Под началом Беляша работала пара молодых лейтенантов и один капитан. Да и тот — девушка. Но майор не жаловался. Все его служебное рвение было вложено в то, чтобы на вверенном ему участке никогда не случалось ЧП. Поэтому он не гнушался самостоятельно вечерами делать обходы гимназии, заглядывая в каждый класс. Как говориться, лучше перебдеть, чем недобдеть.
— Ну, чего молчим? О чем не рассказывать-то?
Первой опомнилась Ника. Спрыгнула с парты и изобразила на лице улыбку.
— О любви, Павел Александрович! Фил у нас влюбился, а на носу экзамены.
Беляш ощупал пытливым взглядом Филиппа. Тот ему не понравился.
— А чего это мы тут трапезничаем? Домой не пора? Там, небось, с обедом ждут.
— Пора. — Согласился Серега, ёрзая на стуле. Он прикрывал собой неподвижного Басю. — Вы не волнуйтесь. Мы все уберем и окна закроем. Еще пять минут.

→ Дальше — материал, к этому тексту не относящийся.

/-- What executing a command yields: the state, its status and result data, or the easement request that decides its reply. -/
structure Result where
  st : State
  status : Status := .ok
  data : List Byte := []
  wait : Option Nat := none

/-- The command's expert level (R150): no expert form, an expert form only, or both. -/
inductive Level where
  | basic | expertOnly | both
deriving DecidableEq, Repr

/-- A command's checks of Table 4-7, steps 3 to 8, each true when it passes, and its execution. -/
structure Cmd where
  level : Level := .basic
  form : Bool := true
  role : Bool := true
  mode : Bool := true
  unsealed : Bool := true
  params : Bool := true
  free : Bool := true
  readOnly : Bool := false
  inShutdown : Bool := false
  run : Result

/-- FLAGS and expert level of step 3 (Table 4-7, R150). -/
def Level.formOk (l : Level) (f : Byte) : Bool :=
  commandFlags f && (match l with | .basic => !flagExpert f | .expertOnly => flagExpert f | .both => true)

/-- The first failing check of steps 3 to 8, or none (R135). A read is executed with either value of EXPERT; OBJ_READ alone passes step
8 from the power-fail warning on. -/
def Cmd.verdict (c : Cmd) (f : Byte) (s : State) : Option Status :=
  if !(c.level.formOk f && c.form) then some .badParam
  else if !(c.role && (!flagExpert f || c.readOnly || decide (2 ≤ s.roles.role))) then some .denied
  else if !c.mode then some .badMode
  else if !c.unsealed then some .sealedHw
  else if !c.params then some .badParam
  else if s.shutting && !c.inShutdown then some .busy
  else if !c.free then some .busy
  else none

/-- Commands that the recovery ROM runs (R450). -/
def romCommands : List Nat :=
  [0x0100, 0x0102, 0x0110, 0x0111, 0x0112, 0x0113, 0x0B10, 0x0B11, 0x0B12, 0x0B13, 0x0154]

/-- The idle time of the role session starts again (R148). -/
def touchRole (s : State) : State := { s with roles := { s.roles with lastCmd := s.now } }

/-- A command is executed, or left without a reply until the arbiter has answered its request (R36); one refused leave has failed its last
check, and is not executed (R131, R135). -/
def finish (h : Hdr) (opcode : Nat) (crc : BitVec 32) (p : List Byte) (r : Result) : State :=
  match r.wait with
  | some id =>
    { r.st with port := { r.st.port with
        awaiting := r.st.port.awaiting ++
          [{ seq := h.seq, flags := h.flags, opcode := opcode, crc := crc, req := id, payload := p }] } }
  | none => if r.status = .noLeave then turnAway h opcode .noLeave r.st else answer h opcode crc r.status r.data r.st

/-- Packets pending (Table 4-1). -/
def pendingCount (p : Port) : Nat :=
  p.replies.length + (p.flight.filter (·.due)).length + p.fresh.length

/-- HIRQ_N is driven low: the port's pads are outputs, and a reply or an event waits to be delivered (R118). -/
def hirqLow (s : State) : Bool := portOpen s && pendingCount s.port != 0

/-- The status byte of Table 4-2. -/
def statusByte (s : State) : Byte :=
  BitVec.ofNat 8 (packBits [(b1 (rxReady s), 1), (b1 (hirqLow s), 1), (b1 (s.roles.role != 0), 1),
    (b1 s.shutting, 1), (0, 3), (1, 1)])

/-- The SPI port's pads are outputs: the port is open and HOSTSEL selects it. Otherwise HIO1 is an input with pull-up (R117, R119). -/
def spiOpen (s : State) : Bool := portOpen s && onSpi s

/-- What the host reads on HIO1 while a code byte is clocked in: the status byte, or the 0xFF of an input with pull-up (R119). -/
def codeByteOut (s : State) : Byte := if spiOpen s then statusByte s else 0xFF

/-- A byte single-lane: eight clocks on HIO1, most significant bit first; the other lanes are not driven (R119, R120). -/
def singleLane (b : Byte) : List Lanes :=
  [7, 6, 5, 4, 3, 2, 1, 0].map (fun i => { level := setBit 0 1 (bit b i), driven := 0x2 })

/-- A byte on four lanes: two clocks, high nibble first, HIO3 carrying bits 7 and 3 (R120). -/
def quadLanes (b : Byte) : List Lanes :=
  [{ level := BitVec.ofNat 4 (fld b 4 4), driven := 0xF }, { level := BitVec.ofNat 4 (fld b 0 4), driven := 0xF }]

/-- Bytes after the code byte as the device drives them (R120). -/
def byteLanes (quad : Bool) (l : List Byte) : List Lanes := (l.map (if quad then quadLanes else singleLane)).flatten

/-- Clocks in which the device drives nothing: what the host sends, and the dummy clocks of a READ (R120). -/
def quietLanes (n : Nat) : List Lanes := List.replicate n { level := 0, driven := 0 }

/-- What the device puts out in an SPI transaction: its status byte with the code byte, then the bytes of READ or STATUS (R119, R120). -/
def spiShown (before : State) (dummy : Nat) (out : List Byte) (s : State) : State :=
  { s with port := { s.port with
      lanes := if spiOpen before then singleLane (codeByteOut before) ++ quietLanes dummy ++ byteLanes before.port.quad out else [] } }

/-- The SPI transaction of a packet begins with the status byte as it stood (R119). -/
def codeShifted (before : State) (s : State) : State :=
  if onSpi before then spiShown before 0 [] { s with port := { s.port with statusOut := [codeByteOut before] } } else s

/-- A packet sent over SPI while the port's pads are inputs, or with UART selected, changes nothing: the host reads 0xFF, and with the
module unpowered whatever its own board sets (R119). -/
def unheard (s : State) : State := if s.v3dUp then codeShifted s s else s

/-- A whole command packet with a right CRC arrives (R118, R121, R131, R135): discarded and counted while HRDY_N is high,
answered again when it is a retransmission, otherwise checked in the order of Table 4-7 and executed. A command that the recovery ROM
does not know is not executed, hence not kept. -/
def packetTaken (h : Hdr) (opcode : Nat) (p : List Byte) (cmd : State → Cmd) (s : State) : State :=
  if !rxReady s then countOverrun s
  else if 4096 < p.length then
    if onSpi s then { s with port := { s.port with lenErrors := satInc 16 s.port.lenErrors } } else s
  else
    let crc := commandCrc h opcode p
    let s1 := touchRole s
    match s.port.kept.find? (fun k => k.seq == h.seq && k.crc == crc) with
    | some k => { queueReply k.reply s1 with
                  port := { (queueReply k.reply s1).port with duplicates := satInc 16 s.port.duplicates } }
    | none =>
      if s.inRom && !romCommands.contains opcode then turnAway h opcode .unknownOpcode s1
      else
        let c := cmd s1
        match c.verdict h.flags s1 with
        | some st => turnAway h opcode st s1
        | none => finish h opcode crc p c.run

/-- The matched event leaves the journal, delivered or not; new sessions are admitted again below 896 (R137, R139). Where SEQ has come
round and two events in flight match, both are released: the spec does not say which (DESIGN CHOICE, log 40). -/
def acknowledge (seq : Byte) (code : Nat) (s : State) : State :=
  let hit (e : Event) : Bool := e.ack && e.seq == seq && e.code == code
  let f := (s.port.flight ++ s.port.fresh).find? hit
  let p := { s.port with flight := s.port.flight.filter (fun e => !hit e), fresh := s.port.fresh.filter (fun e => !hit e) }
  let p := { p with blocked := p.blocked && decide (896 ≤ p.held) }
  let id := match f with
    | some e => if code = 0x0C01 then numAt e.payload 20 2 else 0
    | none => 0
  let cl := s.faults.closures.map (fun c => if id ≠ 0 ∧ c.id = id then { c with acked := true } else c)
  appRetire (fun r => (r.type == 0x11 && r.key == eventKey code seq) || (r.type == 0x10 && decide (id ≠ 0) && r.key == id))
    { s with port := p, faults := { s.faults with closures := cl } }

/-- An event acknowledgement is taken on receipt: it releases its event; one that matches none, or whose LEN is not 4 or reserved flags
are not 0, is counted; one begun while HRDY_N is high is discarded and counted (R118, R121, R125, R137, R139). -/
def ackTaken (seq flags : Byte) (code len : Nat) (s : State) : State :=
  if !rxReady s then countOverrun s
  else if decide (len < 4) || decide (4100 < len) then
    if onSpi s then { s with port := { s.port with lenErrors := satInc 16 s.port.lenErrors } } else s
  else if decide (len = 4) && decide (flags.toNat < 16) &&
      (s.port.flight ++ s.port.fresh).any (fun e => e.ack && e.seq == seq && e.code == code) then acknowledge seq code s
  else { s with port := { s.port with ackUnmatched := satInc 16 s.port.ackUnmatched } }

/-- A packet with REPLY and EVENT 1 is an event acknowledgement, well formed or not, and never a command (R139). -/
def isAck (flags : Byte) : Bool := flagReply flags && flagEvent flags

/-- A command packet, with the status byte that its SPI transaction puts out (R119, R135). -/
def hostCommand (h : Hdr) (opcode : Nat) (p : List Byte) (cmd : State → Cmd) (s : State) : State :=
  if !portOpen s then unheard s
  else codeShifted s (if isAck h.flags then ackTaken h.seq h.flags opcode (4 + p.length) s else packetTaken h opcode p cmd s)

/-- The reply of a command that awaited it; one without leave, or without a free resource, has not been executed (R36, R131, R133). -/
def answerAwaiting (a : Awaiting) (st : Status) (data : List Byte) (s : State) : State :=
  let s1 := { s with port := { s.port with awaiting := s.port.awaiting.filter (fun b => b.req != a.req) } }
  if st = .noLeave ∨ st = .busy then turnAway ⟨a.seq, a.flags⟩ a.opcode st s1
  else answer ⟨a.seq, a.flags⟩ a.opcode a.crc st data s1

/-! Delivery. -/

/-- The next pending packet (R134): a reply, an event due to be sent again, a new event. At most 32 unacknowledged events are
in flight; a later one with ACK_REQ waits, a plain one passes. -/
inductive NextPacket where
  | reply (r : Reply)
  | again (e : Event)
  | fresh (e : Event)
deriving DecidableEq, Repr
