/-- The content of a save slot as it stands (Table 6-2). A pulse owed whose 10^9 is already subtracted counts as pending, so that no
pulse is lost (R217). -/
def slotContent (kind : Nat) (s : State) : Slot :=
  { kind := kind, savedAt := s.clock.legal, accTo := s.energy.lastShare, pfw := s.power.pfw,
    instantTo := s.energy.lastInstant, accs := s.energy.outs.map (·.acc), standing := s.energy.outs.map (fun x => wholeOf (2 ^ 32) x.standing),
    unmetered := s.energy.outs.map (fun x => wholeOf (1000 * 2 ^ 32) x.unmetered), invalid := s.energy.outs.map (·.invalidEver),
    pulses := s.energy.pulses.map (fun p => (p.acc, sat 16 (p.pending + b1 p.owed))), billing := saveBilling s }

/-- After a save slot only the newest BOUNDARY record stays live (R436). -/
def boundaryRetire (s : State) : State := metRetire (fun r => r.type == 0x01 && decide (r.key < s.billing.boundary)) s

/-- A slot is written in the ring, whole (R208). -/
def writeSlot (c : Slot) (s : State) : State :=
  let i := s.energy.slotSeq % 64
  let q := s.energy.slotSeq + 1
  boundaryRetire { s with energy := { s.energy with
      ring := vset s.energy.ring i (some { c with seq := q, pfw := s.power.pfw }), slotSeq := q, lastSlot := i, lastKind := c.kind,
      lastTime := c.savedAt, taken := none, overwritten := vget s.energy.ring i none } }

/-- The superframe save under way completes (R84, R208). -/
def finishSave (s : State) : State :=
  match s.energy.taken with
  | some c => writeSlot c s
  | none => s

/-- The final save, after a superframe save under way (R84, R209). -/
def finalSave (s : State) : State :=
  let s1 := finishSave s
  writeSlot (slotContent 1 s1) s1

/-- The energy of the 65 frames in the pipeline, from the last CONTROL outputs of inputs 0 and 1 (R210). -/
def pipelineEstimate (s : State) (n : Nat) : Nat :=
  65 * shareOf (power6 (calibrated s n 0 (modIn s n 0).control.code) (calibrated s n 1 (modIn s n 1).control.code))

/-- Periods still in the pipeline at a reset are not registered: their energy is estimated into UNMETERED, and the sessions carry
PIPELINE_CUT (R210). -/
def pipelineCut (s : State) : State :=
  s.outlets.foldl (fun s n =>
    let est := pipelineEstimate s n
    setSessionFlag n 21 (updEng n (fun y => { y with unmetered := y.unmetered + est, queue := [], hist := [] }) s)) s

/-! Verification. -/

/-- TONE_STATE of outlet n. -/
def tone (s : State) (n : Nat) : ToneState := vget s.fe.tone n {}
def updTone (n : Nat) (f : ToneState → ToneState) (s : State) : State :=
  { s with fe := { s.fe with tone := vmod s.fe.tone n f } }

/-- TONE_CONFIG and VERIFY_CONFIG of outlet n (Tables 5-10, 6-7). -/
def toneOn (s : State) (n : Nat) : Bool := bit (vget s.fe.toneConfig n 0) 0

/-- The tone was enabled in frame j: the last 64 frames are held (R190). -/
def toneAt (s : State) (n j : Nat) : Bool := decide (s.now ≤ j + 63) && bit (tone s n).onIn (s.now - j)

/-- The frame that begins has the tone enabled, or not (R190). -/
def toneFrame (s : State) : State :=
  { s with fe := { s.fe with tone := s.fe.tone.mapIdx (fun n t =>
      { t with onIn := setBit (t.onIn <<< (1 : Nat)) 0 (toneOn s n) }) } }
def toneAvg (s : State) (n : Nat) : Nat := fld (vget s.fe.toneConfig n 0) 8 16
def verCfg (s : State) (n : Nat) : BitVec 64 := vget s.energy.verify n 0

Но майор уже разглядел модемера. Взмахнув бровями, точно коршун крыльями, Беляш шагнул к погруженному в транс парню. Потряс его за плечо.
— Эй, приятель, что с тобой? Никак курнул чего? — Майорский нос шевельнулся, принюхиваясь.
Бася поднял голову и уставился на милиционера прозрачными, как после сна, глазами.
— Спал я, — Хрипло ответил он. — Всю ночь к контрольной готовился, а теперь вот задрых.
— Ну-ка по домам! Быстро! Спасть они в школе будут! — Майор выпрямился, сердито поправляя ремень. — Нет, стойте. Ко мне!
Прежде чем отпустить друзей, он решил заглянуть каждому из них в глаза. А вдруг наркотики? Расширенные зрачки выдадут. Первым под сканер попал Бася. Как наиболее подозрительный. Но в его светло-серых глазах с булавочными головками зрачков даже самый дотошный поверяльщик не разглядел бы признаков наркозависимости. Ника с Серегой тоже не вызвали вопросов.
Остался Фил.
Он несколько секунд неподвижно стоял, глядя милиционеру в лицо, а потом, нехотя, снял очки.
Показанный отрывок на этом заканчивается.